Treatment Methods for Trauma and PTSD

There are a few ways mental health professionals help individuals suffering from PTSD. These include:

  • Prolonged exposure therapy. With prolonged exposure therapy, the patient learns breathing techniques to ease his or her anxiety about the traumatic event while recounting it. Slowly, he or she faces the things that remind him or her of the traumatic event one by one. Prolonged exposure therapy can include the patient recording him- or herself recounting the traumatic event and listening to it later;
  • Stress inoculation training. A type of cognitive behavioral therapy, stress inoculation training is the process of learning how to soothe oneself in stressful situations to stop intrusive thoughts. This can include breathing techniques and massage;
  • Cognitive processing therapy. With this type of therapy, the patient meets with his or her counselor regularly to talk about the traumatic event and explore how he or she remembers and relates to the event. The goal of this type of therapy is to learn new ways to live with the trauma; and
  • Eye movement desensitization and reprocessing (EMDR). With EMDR, the patient concentrates on his or her trauma while watching the therapist perform a neutral action, like flashing a light. This helps to create neutral and positive associations while the patient recounts their trauma.
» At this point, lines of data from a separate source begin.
-- ==== Sys2Proof/Machine/Ops.lean ====
section
/-! DEFINITION. The named reads and updates of the state that every block uses: lanes, peer records, contexts, port
records, notices, and the passes between channel states. -/

namespace Sys2Proof.Machine

/-! ## What a block reads besides its own state -/

/-- What the blocks behind the dispatcher read of the rest of the part. `boundary` says that the work of a frame
boundary is being done; `handover` that the join engine is handing over a result (R124). -/
structure Env where
  cfg : Config
  own : Nat
  now : Frame
  isolated : Bool
  peers : List Peer
  boundary : Bool
  handover : Bool
  deriving DecidableEq, Repr

/-- The environment of an event that is no frame boundary. -/
def State.env (s : State) : Env :=
  { cfg := s.cfg, own := s.own, now := s.clk.count, isolated := s.isolated, peers := s.peers, boundary := false,
    handover := false }

/-- The environment of the work of a frame boundary. -/
def State.boundaryEnv (s : State) : Env := { s.env with boundary := true }

/-- The blocks behind the dispatcher do something. -/
def State.onWorks (s : State) (f : Works → Works) : State := { s with works := f s.works }

/-- The part works: the load has ended, good or in CONFIG_FAULT (R184, R188, R189). -/
def State.running (s : State) : Bool :=
  match s.load with
  | .good _ => true
  | .fault _ => true
  | _ => false

/-! ## Lanes -/

/-- A lane interface. -/
def State.lane (s : State) : Lane → LaneIf
  | .a => s.laneA
  | .b => s.laneB

/-- A lane interface changes. -/
def State.modLane (s : State) (l : Lane) (f : LaneIf → LaneIf) : State :=
  match l with
  | .a => { s with laneA := f s.laneA }
  | .b => { s with laneB := f s.laneB }

/-- The code of a lane in a notice (R191). -/
def laneCode : Lane → Nat
  | .a => 0
  | .b => 1

/-! ## Peer records -/

/-- The record of a station. -/
def findPeer (peers : List Peer) (station : Nat) : Option Peer := peers.find? fun p => p.station == station

/-- The record of a station changes. -/
def modPeer (peers : List Peer) (station : Nat) (f : Peer → Peer) : List Peer :=
  peers.map fun p => if p.station = station then f p else p

/-- A block reads an estimator (R57): e, when it is valid. A station without a record, such as an origin of 0 or the
part's own id, reads as not valid (log 47). -/
def Env.estimate (e : Env) (station : Nat) : Option Int :=
  match findPeer e.peers station with
  | some p => if p.est.valid then some p.est.e else none
  | none => none

/-! ## Contexts -/

/-- A channel's context. -/
def Works.at (w : Works) (c : Chan) : Context := w.ctx[c]

/-- A channel's context changes. -/
def Works.mod (w : Works) (c : Chan) (f : Context → Context) : Works :=
  { w with ctx := w.ctx.set c.val (f w.ctx[c]) c.isLt }

/-- A channel's map entry. -/
def Env.entry (e : Env) (c : Chan) : MapEntry := e.cfg.map[c]

/-- The local channel that an enabled entry of the channel map gives a bus channel (R14). -/
def Config.localOf (cfg : Config) (bus : Byte) : Option Chan :=
  (List.finRange 16).find? fun c => cfg.map[c].enabled && decide (cfg.map[c].bus = bus)

/-- The main-origin tally is fresh (R90). -/
def Env.fresh (e : Env) (x : Context) : Bool := x.seen && decide (x.age.toNat < e.cfg.suspectFrames)

/-- A channel is engaged: BIDDING, CUEING, ON_AIR or RETURNING (R43, R175). -/
def Works.engaged (w : Works) : Bool := (List.finRange 16).any fun c => (w.at c).state.claiming

/-! ## Port records -/

/-- A port record of a channel. -/
def Context.portRec (x : Context) : PortSel → Option PortRec
  | .primary => x.prim
  | .alternate => x.alt

/-- A port record of a channel changes, if the channel has it. -/
def Context.modRec (x : Context) (p : PortSel) (f : PortRec → PortRec) : Context :=
  match p with
  | .primary => { x with prim := x.prim.map f }
  | .alternate => { x with alt := x.alt.map f }

/-- The record of the active port. -/
def Context.activeRec (x : Context) : Option PortRec := x.portRec x.active

/-- The channel's pending TAKE: it stands in the record of the active port (R140). -/
def Context.pending (x : Context) : Option Take := x.activeRec.bind PortRec.pending

/-- A successor cue is pending: a TAKE of source FOLLOW, RESUME or SKIP (R75, log 14). -/
def Context.successorPending (x : Context) : Bool :=
  match x.pending with
  | some t =>
    match t.source with
    | .follow | .resume | .skip => true
    | _ => false
  | none => false

/-- The current event is held. -/
def Context.isHeld (x : Context) : Bool :=
  match x.cur with
  | some ev => ev.held
  | none => false

/-- The handback is SETTLED (R168). -/
def Context.settled (x : Context) : Bool :=
  match x.handback with
  | .agreed .settled _ _ _ _ => true
  | _ => false

/-- The code of a port in CHANNEL_FAULT (R191). -/
def portCode : PortSel → Nat
  | .primary => 0
  | .alternate => 1

/-! ## Notices (R179) -/

/-- A notice is made: written as the newest, overwriting the oldest of 32, and counted. -/
def Works.notice (e : Env) (kind : NoticeKind) (chan : Option Chan) (param : BitVec 32) (w : Works) : Works :=
  { w with notices := { ring := ({ kind := kind, chan := chan, param := param, frame := e.now } :: w.notices.ring).take 32,
                        count := w.notices.count + 1 } }

/-! ## Passes between channel states -/

/-- A channel passes to a state. The release count becomes 2 when it leaves the claiming states and 0 when it enters
them (R112). -/
def Works.moveTo (c : Chan) (st : ChState) (w : Works) : Works :=
  w.mod c fun x =>
    { x with
      state := st
      release :=
        if x.state.claiming && !st.claiming then 2
        else if !x.state.claiming && st.claiming then 0
        else x.release }

/-- A channel leaves BIDDING without winning: own precedence returns to the configured precedence and the bid counter
is no longer kept (R114). -/
def Works.endBid (e : Env) (c : Chan) (st : ChState) (w : Works) : Works :=
  (w.moveTo c st).mod c fun x => { x with prec := (e.entry c).prec, bidCount := 0 }

/-- A bidding channel yields to a station whose claim is of a kind (R115, R116). -/
def Works.yieldBid (e : Env) (c : Chan) (station : Nat) (kind : ClaimKind) (w : Works) : Works :=
  (w.endBid e c .yielded).notice e .bidYielded (some c)
    (paramBytes station (match kind with | .bid => 1 | .hold => 2) 0 0)

/-- The best live HOLD of a claim table. -/
def bestHold (table : List Rival) : Option Rival := bestRival (table.filter fun r => r.kind = .hold)

/-- A channel enters BIDDING (R114), forced at precedence 0 (R117) or at the configured precedence. A live rival HOLD
yields it at once (log 22). -/
def Works.enterBidding (e : Env) (c : Chan) (forced : Bool) (w : Works) : Works :=
  let prec := if forced then 0 else (e.entry c).prec
  let w1 := ((w.moveTo c .bidding).mod c fun x => { x with bidCount := 0, prec := prec, bidNew := e.boundary }).notice
    e .bidStart (some c) (BitVec.ofNat 32 prec)
  match bestHold (w1.at c).table with
  | none => w1
  | some r => w1.yieldBid e c r.station .hold

/-- The outcome of a loss decision (R93): LOST with the code of the first failing condition, YIELDED or BIDDING. -/
inductive LossOutcome where
  | lost (code : Nat)
  | yielded
  | bidding
  deriving DecidableEq, Repr

/-- The four bid conditions and the claim table (R93). -/
def Env.lossOutcome (e : Env) (x : Context) : LossOutcome :=
  if !x.armed then .lost 1
  else if e.isolated then .lost 2
  else if x.mirror.live.isEmpty then .lost 3
  else if x.mirror.status = .mismatch then .lost 4
  else if x.table.any (fun r => r.kind = .hold) then .yielded
  else .bidding

/-- The parameter of ORIGIN_LOST (R191). -/
def LossOutcome.param : LossOutcome → BitVec 32
  | .bidding => paramBytes 1 0 0 0
  | .yielded => paramBytes 2 0 0 0
  | .lost code => paramBytes 3 code 0 0

/-- A channel takes the outcome of the loss decision (R93). -/
def Works.lossDecide (e : Env) (c : Chan) (w : Works) : Works :=
  match e.lossOutcome (w.at c) with
  | .lost _ => w.moveTo c .lost
  | .yielded => w.moveTo c .yielded
  | .bidding => w.enterBidding e c false

/-- A LOST channel makes the loss decision again (R94). -/
def Works.redecide (e : Env) (c : Chan) (w : Works) : Works :=
  if (w.at c).state = .lost then w.lossDecide e c else w

end Sys2Proof.Machine
end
Some PTSD sufferers also use medication as part of their treatment plans. This must be prescribed by a physician.

PTSD must be diagnosed by a psychiatrist. Approximately 7.8 percent of Americans experience PTSD at some point in their lives, with women suffering from PTSD at double the rate that men face it.

PTSD is not the only way trauma victims suffer. Victims can also suffer anxiety and depression because of the trauma they’ve endured, which puts them at risk of developing substance addictions and a reduced quality of life. Other trauma symptoms include:

  • Anger, denial, and emotional outbursts;
  • Poor concentration;
  • Fatigue; and
  • Panic attacks.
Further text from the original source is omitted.